Read the records and gather each line that includes "nextInput".

Stored items:
****
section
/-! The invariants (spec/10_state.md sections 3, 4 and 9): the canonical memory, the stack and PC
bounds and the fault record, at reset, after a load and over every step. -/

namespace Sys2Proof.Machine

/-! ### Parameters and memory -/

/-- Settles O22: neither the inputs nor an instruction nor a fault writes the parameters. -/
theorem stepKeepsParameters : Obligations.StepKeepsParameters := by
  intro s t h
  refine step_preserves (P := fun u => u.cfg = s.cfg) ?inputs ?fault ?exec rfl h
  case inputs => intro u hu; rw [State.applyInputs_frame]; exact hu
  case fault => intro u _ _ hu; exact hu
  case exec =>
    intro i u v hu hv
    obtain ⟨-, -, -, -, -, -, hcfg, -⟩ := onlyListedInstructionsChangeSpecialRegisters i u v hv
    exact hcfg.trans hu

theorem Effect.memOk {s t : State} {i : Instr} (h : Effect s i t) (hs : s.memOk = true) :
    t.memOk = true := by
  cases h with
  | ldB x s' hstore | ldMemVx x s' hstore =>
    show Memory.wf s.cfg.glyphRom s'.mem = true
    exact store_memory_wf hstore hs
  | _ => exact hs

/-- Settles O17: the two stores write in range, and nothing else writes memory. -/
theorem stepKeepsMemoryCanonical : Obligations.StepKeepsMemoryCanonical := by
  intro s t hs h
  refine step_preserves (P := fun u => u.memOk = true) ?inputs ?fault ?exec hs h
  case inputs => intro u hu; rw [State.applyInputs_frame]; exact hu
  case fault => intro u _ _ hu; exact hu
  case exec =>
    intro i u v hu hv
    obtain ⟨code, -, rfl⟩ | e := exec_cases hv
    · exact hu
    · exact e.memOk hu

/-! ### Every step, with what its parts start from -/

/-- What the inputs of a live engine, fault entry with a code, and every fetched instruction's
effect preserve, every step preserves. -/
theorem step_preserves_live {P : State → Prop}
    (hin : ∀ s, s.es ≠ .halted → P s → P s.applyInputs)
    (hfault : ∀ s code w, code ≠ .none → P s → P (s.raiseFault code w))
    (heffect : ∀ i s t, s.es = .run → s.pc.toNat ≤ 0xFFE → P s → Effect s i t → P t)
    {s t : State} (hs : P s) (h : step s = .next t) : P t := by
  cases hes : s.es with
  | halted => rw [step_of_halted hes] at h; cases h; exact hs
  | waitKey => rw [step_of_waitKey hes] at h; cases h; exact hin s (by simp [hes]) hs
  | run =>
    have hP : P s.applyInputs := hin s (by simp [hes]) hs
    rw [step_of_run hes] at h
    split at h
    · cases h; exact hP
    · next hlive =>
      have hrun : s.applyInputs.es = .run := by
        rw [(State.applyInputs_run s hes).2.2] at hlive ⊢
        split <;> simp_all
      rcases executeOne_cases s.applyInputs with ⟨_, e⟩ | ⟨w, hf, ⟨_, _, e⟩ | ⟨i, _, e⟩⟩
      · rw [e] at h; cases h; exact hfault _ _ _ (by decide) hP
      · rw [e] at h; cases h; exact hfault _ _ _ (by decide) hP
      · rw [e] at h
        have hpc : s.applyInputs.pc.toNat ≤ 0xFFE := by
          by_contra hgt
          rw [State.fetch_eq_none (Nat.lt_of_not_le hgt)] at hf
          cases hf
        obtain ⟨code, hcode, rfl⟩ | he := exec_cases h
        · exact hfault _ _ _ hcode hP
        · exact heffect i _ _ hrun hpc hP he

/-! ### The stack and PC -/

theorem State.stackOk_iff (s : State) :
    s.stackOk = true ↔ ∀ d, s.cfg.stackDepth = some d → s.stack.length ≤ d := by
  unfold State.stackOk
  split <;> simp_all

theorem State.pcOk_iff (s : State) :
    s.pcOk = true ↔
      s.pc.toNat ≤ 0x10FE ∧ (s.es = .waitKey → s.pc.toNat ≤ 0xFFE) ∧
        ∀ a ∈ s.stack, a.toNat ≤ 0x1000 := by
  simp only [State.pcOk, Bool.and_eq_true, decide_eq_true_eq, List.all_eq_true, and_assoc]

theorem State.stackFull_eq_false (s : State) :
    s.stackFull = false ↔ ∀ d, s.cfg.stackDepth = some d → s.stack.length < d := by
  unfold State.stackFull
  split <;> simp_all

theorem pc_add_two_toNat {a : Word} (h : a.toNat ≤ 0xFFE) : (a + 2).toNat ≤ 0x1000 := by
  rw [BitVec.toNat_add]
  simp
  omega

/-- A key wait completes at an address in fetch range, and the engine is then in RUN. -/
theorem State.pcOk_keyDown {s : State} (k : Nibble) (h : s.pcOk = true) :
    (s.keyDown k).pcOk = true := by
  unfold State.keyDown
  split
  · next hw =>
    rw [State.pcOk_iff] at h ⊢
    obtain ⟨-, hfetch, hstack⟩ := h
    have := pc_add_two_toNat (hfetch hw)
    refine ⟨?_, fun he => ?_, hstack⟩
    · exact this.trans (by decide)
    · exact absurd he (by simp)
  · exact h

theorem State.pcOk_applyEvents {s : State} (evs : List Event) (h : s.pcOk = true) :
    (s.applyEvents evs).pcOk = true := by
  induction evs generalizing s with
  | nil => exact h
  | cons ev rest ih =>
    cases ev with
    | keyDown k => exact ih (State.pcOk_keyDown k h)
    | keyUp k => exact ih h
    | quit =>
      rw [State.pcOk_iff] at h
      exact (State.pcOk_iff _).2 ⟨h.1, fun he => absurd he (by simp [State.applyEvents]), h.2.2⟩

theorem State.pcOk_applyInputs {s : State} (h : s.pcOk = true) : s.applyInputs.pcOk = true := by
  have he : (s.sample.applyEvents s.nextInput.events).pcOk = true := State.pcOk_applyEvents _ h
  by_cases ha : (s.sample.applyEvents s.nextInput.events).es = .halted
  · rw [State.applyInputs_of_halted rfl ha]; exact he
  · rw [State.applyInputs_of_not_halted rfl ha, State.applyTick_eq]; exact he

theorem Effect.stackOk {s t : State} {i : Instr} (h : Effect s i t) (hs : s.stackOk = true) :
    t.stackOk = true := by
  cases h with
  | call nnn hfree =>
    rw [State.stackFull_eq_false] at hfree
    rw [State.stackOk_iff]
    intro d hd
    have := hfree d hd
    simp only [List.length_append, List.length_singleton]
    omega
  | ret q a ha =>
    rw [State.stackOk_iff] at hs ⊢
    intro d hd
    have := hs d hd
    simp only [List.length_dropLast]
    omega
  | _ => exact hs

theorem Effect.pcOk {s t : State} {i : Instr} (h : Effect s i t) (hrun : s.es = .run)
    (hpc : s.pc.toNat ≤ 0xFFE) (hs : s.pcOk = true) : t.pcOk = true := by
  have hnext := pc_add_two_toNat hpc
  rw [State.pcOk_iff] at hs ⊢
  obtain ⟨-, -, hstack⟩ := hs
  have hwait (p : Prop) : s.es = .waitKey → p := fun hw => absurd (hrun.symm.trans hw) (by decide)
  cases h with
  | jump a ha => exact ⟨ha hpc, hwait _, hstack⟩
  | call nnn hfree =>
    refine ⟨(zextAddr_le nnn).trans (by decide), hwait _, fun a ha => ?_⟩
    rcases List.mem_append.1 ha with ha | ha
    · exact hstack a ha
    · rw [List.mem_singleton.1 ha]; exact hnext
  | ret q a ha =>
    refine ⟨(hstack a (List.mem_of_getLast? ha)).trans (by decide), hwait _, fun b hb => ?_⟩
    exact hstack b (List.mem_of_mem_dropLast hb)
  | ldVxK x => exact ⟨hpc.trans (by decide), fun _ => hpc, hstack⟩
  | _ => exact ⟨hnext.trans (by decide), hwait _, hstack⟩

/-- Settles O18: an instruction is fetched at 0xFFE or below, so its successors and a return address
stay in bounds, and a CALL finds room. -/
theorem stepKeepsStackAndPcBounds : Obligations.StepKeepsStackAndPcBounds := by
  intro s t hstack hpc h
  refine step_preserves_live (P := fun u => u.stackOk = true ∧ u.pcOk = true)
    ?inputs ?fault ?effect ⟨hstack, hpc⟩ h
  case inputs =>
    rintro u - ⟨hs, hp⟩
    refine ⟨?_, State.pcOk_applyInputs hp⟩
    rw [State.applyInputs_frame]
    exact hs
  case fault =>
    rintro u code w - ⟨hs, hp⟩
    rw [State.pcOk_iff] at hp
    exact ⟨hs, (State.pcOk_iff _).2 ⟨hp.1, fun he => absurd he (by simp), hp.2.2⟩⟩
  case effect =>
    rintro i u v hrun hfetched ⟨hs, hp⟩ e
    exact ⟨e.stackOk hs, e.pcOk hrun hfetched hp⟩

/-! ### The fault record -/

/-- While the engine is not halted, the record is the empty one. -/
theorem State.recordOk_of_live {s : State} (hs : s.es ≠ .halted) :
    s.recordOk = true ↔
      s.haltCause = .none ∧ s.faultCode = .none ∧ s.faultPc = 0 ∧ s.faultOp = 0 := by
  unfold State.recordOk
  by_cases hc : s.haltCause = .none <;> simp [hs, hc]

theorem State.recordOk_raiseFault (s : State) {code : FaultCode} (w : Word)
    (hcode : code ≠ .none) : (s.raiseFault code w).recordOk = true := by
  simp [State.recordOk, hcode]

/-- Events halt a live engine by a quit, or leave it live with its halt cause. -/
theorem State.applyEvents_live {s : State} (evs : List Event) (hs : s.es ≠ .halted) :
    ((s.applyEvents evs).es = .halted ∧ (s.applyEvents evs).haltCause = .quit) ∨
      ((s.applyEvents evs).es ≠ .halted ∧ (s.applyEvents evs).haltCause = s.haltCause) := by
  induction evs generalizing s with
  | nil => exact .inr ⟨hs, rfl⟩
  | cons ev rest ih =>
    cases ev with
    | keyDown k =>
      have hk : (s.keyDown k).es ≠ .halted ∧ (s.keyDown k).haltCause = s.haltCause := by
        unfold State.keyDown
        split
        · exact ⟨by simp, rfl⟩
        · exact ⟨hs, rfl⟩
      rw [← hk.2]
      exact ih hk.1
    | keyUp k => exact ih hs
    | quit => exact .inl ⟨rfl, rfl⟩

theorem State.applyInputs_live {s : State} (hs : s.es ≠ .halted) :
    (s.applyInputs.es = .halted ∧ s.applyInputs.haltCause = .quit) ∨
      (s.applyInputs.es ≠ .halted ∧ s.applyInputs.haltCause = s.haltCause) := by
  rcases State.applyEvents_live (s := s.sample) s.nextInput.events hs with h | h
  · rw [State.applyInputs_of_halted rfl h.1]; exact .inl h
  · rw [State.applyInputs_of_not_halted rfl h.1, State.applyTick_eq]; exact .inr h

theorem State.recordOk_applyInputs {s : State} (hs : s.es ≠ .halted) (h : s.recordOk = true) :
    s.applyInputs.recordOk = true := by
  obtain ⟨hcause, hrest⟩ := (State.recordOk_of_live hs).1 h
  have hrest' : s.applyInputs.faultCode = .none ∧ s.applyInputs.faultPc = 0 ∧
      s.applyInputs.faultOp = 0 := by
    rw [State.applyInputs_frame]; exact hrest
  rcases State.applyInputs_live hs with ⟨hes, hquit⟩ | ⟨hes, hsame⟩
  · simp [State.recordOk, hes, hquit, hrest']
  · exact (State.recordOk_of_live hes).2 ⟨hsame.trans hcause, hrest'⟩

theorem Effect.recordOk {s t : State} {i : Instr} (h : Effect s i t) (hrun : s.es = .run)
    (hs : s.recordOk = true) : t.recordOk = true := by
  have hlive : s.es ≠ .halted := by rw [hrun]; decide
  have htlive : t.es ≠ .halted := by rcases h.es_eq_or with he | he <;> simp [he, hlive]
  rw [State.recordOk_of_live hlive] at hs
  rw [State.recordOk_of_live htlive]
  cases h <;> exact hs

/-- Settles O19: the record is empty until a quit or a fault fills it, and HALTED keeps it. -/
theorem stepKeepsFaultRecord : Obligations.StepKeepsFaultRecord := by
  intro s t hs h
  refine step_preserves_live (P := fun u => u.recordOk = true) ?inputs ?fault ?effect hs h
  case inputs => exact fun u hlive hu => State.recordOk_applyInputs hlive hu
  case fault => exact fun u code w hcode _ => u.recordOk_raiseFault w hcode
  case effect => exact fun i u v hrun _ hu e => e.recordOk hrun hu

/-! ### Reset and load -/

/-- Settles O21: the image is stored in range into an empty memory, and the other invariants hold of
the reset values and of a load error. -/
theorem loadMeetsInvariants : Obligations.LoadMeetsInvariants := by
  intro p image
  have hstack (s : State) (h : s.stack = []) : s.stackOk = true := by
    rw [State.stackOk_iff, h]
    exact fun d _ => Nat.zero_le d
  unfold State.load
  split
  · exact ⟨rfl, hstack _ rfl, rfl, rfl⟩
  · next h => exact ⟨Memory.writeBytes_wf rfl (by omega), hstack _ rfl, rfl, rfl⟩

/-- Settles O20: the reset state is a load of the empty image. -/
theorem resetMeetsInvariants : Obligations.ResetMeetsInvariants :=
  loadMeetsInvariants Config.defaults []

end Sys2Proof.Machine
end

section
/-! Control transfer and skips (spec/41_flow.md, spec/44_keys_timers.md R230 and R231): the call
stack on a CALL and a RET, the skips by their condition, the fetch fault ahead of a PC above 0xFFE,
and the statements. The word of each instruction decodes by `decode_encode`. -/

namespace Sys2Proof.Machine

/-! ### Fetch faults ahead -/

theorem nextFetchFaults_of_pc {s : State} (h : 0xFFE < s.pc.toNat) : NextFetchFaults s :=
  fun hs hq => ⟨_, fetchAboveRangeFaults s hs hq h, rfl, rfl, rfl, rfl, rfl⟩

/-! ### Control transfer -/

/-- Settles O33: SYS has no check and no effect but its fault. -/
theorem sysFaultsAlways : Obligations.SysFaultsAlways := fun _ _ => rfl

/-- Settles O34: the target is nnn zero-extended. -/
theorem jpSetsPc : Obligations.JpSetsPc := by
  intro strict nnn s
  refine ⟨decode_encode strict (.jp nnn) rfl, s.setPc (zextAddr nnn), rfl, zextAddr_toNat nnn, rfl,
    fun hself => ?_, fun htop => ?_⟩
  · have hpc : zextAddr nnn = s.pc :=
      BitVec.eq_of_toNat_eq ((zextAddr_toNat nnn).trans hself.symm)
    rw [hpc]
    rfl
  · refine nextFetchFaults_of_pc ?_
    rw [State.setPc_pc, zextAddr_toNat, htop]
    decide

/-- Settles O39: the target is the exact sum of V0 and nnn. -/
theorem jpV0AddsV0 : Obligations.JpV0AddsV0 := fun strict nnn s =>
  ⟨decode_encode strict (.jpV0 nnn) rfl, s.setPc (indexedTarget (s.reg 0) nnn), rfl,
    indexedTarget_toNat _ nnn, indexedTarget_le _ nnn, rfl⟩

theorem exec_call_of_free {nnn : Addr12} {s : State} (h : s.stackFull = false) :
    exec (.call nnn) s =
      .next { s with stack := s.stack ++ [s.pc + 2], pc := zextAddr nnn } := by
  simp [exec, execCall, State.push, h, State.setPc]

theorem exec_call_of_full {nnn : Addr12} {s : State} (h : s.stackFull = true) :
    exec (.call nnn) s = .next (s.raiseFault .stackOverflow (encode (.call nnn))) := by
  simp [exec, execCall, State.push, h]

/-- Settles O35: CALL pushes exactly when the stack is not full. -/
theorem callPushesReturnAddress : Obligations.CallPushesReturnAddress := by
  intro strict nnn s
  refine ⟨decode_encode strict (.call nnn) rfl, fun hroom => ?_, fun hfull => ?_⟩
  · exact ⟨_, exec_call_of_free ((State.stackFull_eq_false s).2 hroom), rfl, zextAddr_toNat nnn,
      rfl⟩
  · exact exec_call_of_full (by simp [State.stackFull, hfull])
****
Response to the task.
  have he : (s.sample.applyEvents s.nextInput.events).pcOk = true := State.pcOk_applyEvents _ h
  by_cases ha : (s.sample.applyEvents s.nextInput.events).es = .halted
  rcases State.applyEvents_live (s := s.sample) s.nextInput.events hs with h | h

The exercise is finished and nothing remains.